Mohamad_Sindi · ‎12-05-2013

Dear Support,

I am currently running on RedHat Linux 6.2 64-bit with Intel compilers 12.1.0 and Intel MPI 4.0.3.008 over Qlogic Infiniband QDR (PSM). I am also using Intel Trace Analyzer and Collector 8.0.3.007.

I am trying to debug an MPI problem when running on a large number of cores (>6000) and I compile my application with "-check_mpi". My application is mixed FORTRAN, C, and C++ and most MPI calls are in FORTRAN.

I launch my MPI job with the below options:

mpiexec.hydra -env I_MPI_FABRICS tmi -env I_MPI_TMI_PROVIDER psm -env I_MPI_DEBUG 5 .......

As soon as I launch the application the trace collector crashes with the below error:

[0] Intel(R) Trace Collector ERROR: cannot create socket: socket(): Too many open files
[32] Intel(R) Trace Collector ERROR: connection closed by peer #0, receiving remaining 8 of 8 bytes failed

It works fine on a less number of cores but I need to debug on a large number of cores beyond 6000 cores since that's when my application starts giving me problems with MPI.

Any suggestions on how to overcome this limitation? Is there a way to have the trace collector run over Infiniband instead of TCP sockets?

Thank you for your help.

Mohamad Sindi

EXPEC Advanced Research Center

Saudi Aramco

Gergana_S_Intel · ‎12-05-2013

Hey Mohamad,

Thanks for getting in touch. That's a tough question. You're using the MPI Correctness Checking library as part of the Intel® Trace Analyzer and Collector (via -check_mpi) and that library hasn't been tested at that scale yet.

That way the tool works is: the correctness checker starts up a background thread for each MPI rank your application is running. Those background threads are in charge of doing a variety of checks and communicate to each over via TCP sockets. That ensures the correctness checker threads do not interfere with the running MPI ranks which could lead to false results.

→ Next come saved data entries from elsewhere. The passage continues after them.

-- ==== Sys2Proof/WellFormed.lean ====
section
/-! DEFINITION. Which instructions and which descriptors are well formed. The checks on a descriptor are R28's prose,
written without looking at the opcode map of R44; an obligation says the two agree. -/

namespace Sys2Proof

/-- Every term of `Instr` is an operation of the block: WDATA has 32 bits by its type and "every value is legal"
(R14, R62). -/
def Instr.wellFormed (i : Instr) : Bool :=
  match i with
  | .rdEpoch => true
  | .wrEpoch _ => true
  | .rdStatus => true
  | .rdDate => true
  | .rdTime => true
  | .rdDayinfo => true

/-- "A 32-bit word access" (R28, R41). -/
def Descriptor.sizeIsWord (d : Descriptor) : Bool := d.size == .word

/-- "At an offset that is a multiple of 4" (R28). -/
def Descriptor.offsetIsAligned (d : Descriptor) : Bool := d.offset.toNat % 4 == 0

/-- Not "an access to a reserved offset (0x14 to 0x1F)" (R28, R31). -/
def Descriptor.offsetIsRegister (d : Descriptor) : Bool := d.offset.toNat < 0x14

/-- Not "a write to STATUS, DATE, TIME or DAYINFO" (R28): EPOCH, at offset 0, is the only writable register (R13). -/
def Descriptor.accessIsPermitted (d : Descriptor) : Bool := !d.write || d.offset.toNat == 0

/-- A supported access as R28 describes it. -/
def Descriptor.supported (d : Descriptor) : Bool :=
  d.sizeIsWord && d.offsetIsAligned && d.offsetIsRegister && d.accessIsPermitted

end Sys2Proof
end

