-- ==== Sys2Proof/Decode.lean ====
section
/-! DEFINITION. Decoding a transaction (R40 to R46), naming the class of an unsupported one (R45), the encoder,
and the host-side names of a transaction (R7). -/

namespace Sys2Proof

/-- SIZE, descriptor bits 6:5 (R41). -/
def Size.ofBits (b : BitVec 2) : Size :=
  match b.toNat with
  | 0 => .byte
  | 1 => .half
  | 2 => .word
  | _ => .reserved

/-- The bits of SIZE (R41). -/
def Size.toBits : Size → BitVec 2
  | .byte => 0b00#2
  | .half => 0b01#2
  | .word => 0b10#2
  | .reserved => 0b11#2

/-- The fields of a descriptor byte (R40). -/
def Descriptor.ofByte (b : Byte) : Descriptor :=
  { write := b.getLsbD 7, size := Size.ofBits (b.extractLsb' 5 2), offset := b.extractLsb' 0 5 }

/-- The descriptor byte of the fields (R40). -/
def Descriptor.toByte (d : Descriptor) : Byte :=
  BitVec.ofBool d.write ++ d.size.toBits ++ d.offset

/-- The classes of unsupported descriptors, in the order of R45's table. -/
inductive UnsupportedClass where
  | writeToReadOnly
  | reservedOffset
  | misalignedWord
  | subWord
  | reservedSize
deriving DecidableEq, Repr

/-- Which descriptors a row of R45's table takes in. The rows overlap. -/
def UnsupportedClass.contains (c : UnsupportedClass) (d : Descriptor) : Bool :=
  match c with
  | .writeToReadOnly => d.write && d.size == .word && [0x04, 0x08, 0x0C, 0x10].contains d.offset.toNat
  | .reservedOffset => 0x14 ≤ d.offset.toNat && d.offset.toNat ≤ 0x1F
  | .misalignedWord => d.size == .word && d.offset.toNat % 4 != 0
  | .subWord => d.size == .byte || d.size == .half
  | .reservedSize => d.size == .reserved

/-- DESIGN CHOICE (log 20): the name of an unsupported descriptor is the first row of R45's table that takes it in. -/
def UnsupportedClass.ofDescriptor (d : Descriptor) : UnsupportedClass :=
  ([.writeToReadOnly, .reservedOffset, .misalignedWord, .subWord].find? (fun c => c.contains d)).getD .reservedSize

/-- What decoding gives: one of the six operations, or the class of an unsupported access. -/
inductive Decoded where
  | operation (i : Instr)
  | unsupported (c : UnsupportedClass)
deriving DecidableEq, Repr

/-- The opcode map (R44, R72), total on every transaction. WR_EPOCH takes its operand whole from the beat (R42). -/
def decode (t : Transaction) : Decoded :=
  match t.desc.toNat with
  | 0x40 => .operation .rdEpoch
  | 0xC0 => .operation (.wrEpoch t.wdata)
  | 0x44 => .operation .rdStatus
  | 0x48 => .operation .rdDate
  | 0x4C => .operation .rdTime
  | 0x50 => .operation .rdDayinfo
  | _ => .unsupported (UnsupportedClass.ofDescriptor (Descriptor.ofByte t.desc))

/-- The operation of a transaction, where it is one of the six. -/
def Decoded.toOption : Decoded → Option Instr
  | .operation i => some i
  | .unsupported _ => none

/-- The descriptor of each operation, from its W, SIZE and OFFSET (R13, R40, R44). -/
def descriptorOf (i : Instr) : Descriptor :=
  match i with
  | .rdEpoch => { write := false, size := .word, offset := 0x00#5 }
  | .wrEpoch _ => { write := true, size := .word, offset := 0x00#5 }
  | .rdStatus => { write := false, size := .word, offset := 0x04#5 }
  | .rdDate => { write := false, size := .word, offset := 0x08#5 }
  | .rdTime => { write := false, size := .word, offset := 0x0C#5 }
  | .rdDayinfo => { write := false, size := .word, offset := 0x10#5 }

/-- The data beat the host drives: WDATA for the write (R42). A read's beat carries nothing; 0 (log 21). -/
def beatOf (i : Instr) : Word :=
  match i with
  | .wrEpoch v => v
  | .rdEpoch => 0#32
  | .rdStatus => 0#32
  | .rdDate => 0#32
  | .rdTime => 0#32
  | .rdDayinfo => 0#32

/-- The operation is one of the five reads: W = 0 (R40, R44). -/
def Instr.isRead (i : Instr) : Bool :=
  match i with
  | .rdEpoch => true
  | .wrEpoch _ => false
  | .rdStatus => true
  | .rdDate => true
  | .rdTime => true
  | .rdDayinfo => true

/-- The transaction of an operation. -/
def encode (i : Instr) : Transaction :=
  { desc := (descriptorOf i).toByte, wdata := beatOf i }

/-- DESIGN CHOICE (log 8): one descriptor and one data beat (R46) laid out as 40 bits: the descriptor in bits 7:0, the
beat in bits 39:8. -/
def Transaction.ofBits (w : Nat) : Transaction :=
  { desc := BitVec.ofNat 8 w, wdata := BitVec.ofNat 32 (w / 2 ^ 8) }

/-- The 40 bits of a transaction (log 8). -/
def Transaction.toBits (t : Transaction) : Nat := t.desc.toNat + 2 ^ 8 * t.wdata.toNat

/-- The 40 bits of an operation. -/
def encodeBits (i : Instr) : Nat := (encode i).toBits

/-- The transaction whose lowest `nbits` bits are those of `w`, every bit above them 0. -/
def Transaction.ofTableWord (nbits w : Nat) : Transaction := Transaction.ofBits (w % 2 ^ nbits)

/-- What the decoder reads from a row of spec/opcode_table.json. -/
def decodeTableWord (nbits w : Nat) : Option Instr :=
  (decode (Transaction.ofTableWord nbits w)).toOption

/-- `off = addr - GCC_BASE` (R26, R40); none for an address outside the window, which "is not a transaction of this
block" (R40). -/
def windowOffset (addr : Nat) : Option (BitVec 5) :=
  if Config.gccBase ≤ addr ∧ addr < Config.gccBase + 32 then some (BitVec.ofNat 5 (addr - Config.gccBase)) else none

/-- A host read of `size` at a host address (MemRead of R7; R40): the transaction it is, if the address is the
block's. -/
def Transaction.read (size : Size) (addr : Nat) : Option Transaction :=
  (windowOffset addr).map fun off =>
    { desc := ({ write := false, size := size, offset := off } : Descriptor).toByte, wdata := 0#32 }

/-- A host write of `size` at a host address (MemWrite of R7; R40). -/
def Transaction.write (size : Size) (addr : Nat) (v : Word) : Option Transaction :=
  (windowOffset addr).map fun off =>
    { desc := ({ write := true, size := size, offset := off } : Descriptor).toByte, wdata := v }

end Sys2Proof
end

I don't know of a way to change the underlying communication system from TCP sockets to something else. I'll ping the developers and see if there's anything else we can do.

In the meantime, I would recommend that you run the MPI Correctness checker at a smaller number of ranks. The tool does have the ability to report on both existing and potential issues in your code. Odds are that, even though you're seeing the error at 6,000 cores, the root cause of the error is there even at a 3,000 core run. Can you try a smaller run and let me know if you see the tool report any problems?

Hope this helps and I look forward to hearing back.

Regards,
~Gergana

Mohamad_Sindi · ‎12-08-2013

Dear Gergana,

Thanks for your quick response.

I've tried running on less cores as low as 1000 cores and I still get the same error from the trace collector. I won't be able to run on lesser cores as the model we are tackling is quite large and requires a large number of nodes and cores.

Please keep us updated if your developers come back to you with any solutions or workarounds for this.

For the time being are there any other Intel tools that you might be able to suggest to debug the MPI layer during run time for large scale runs?

Thanks again for your help, I really appreciate it.

Mohamad Sindi

EXPEC Advanced Research Center

Saudi Aramco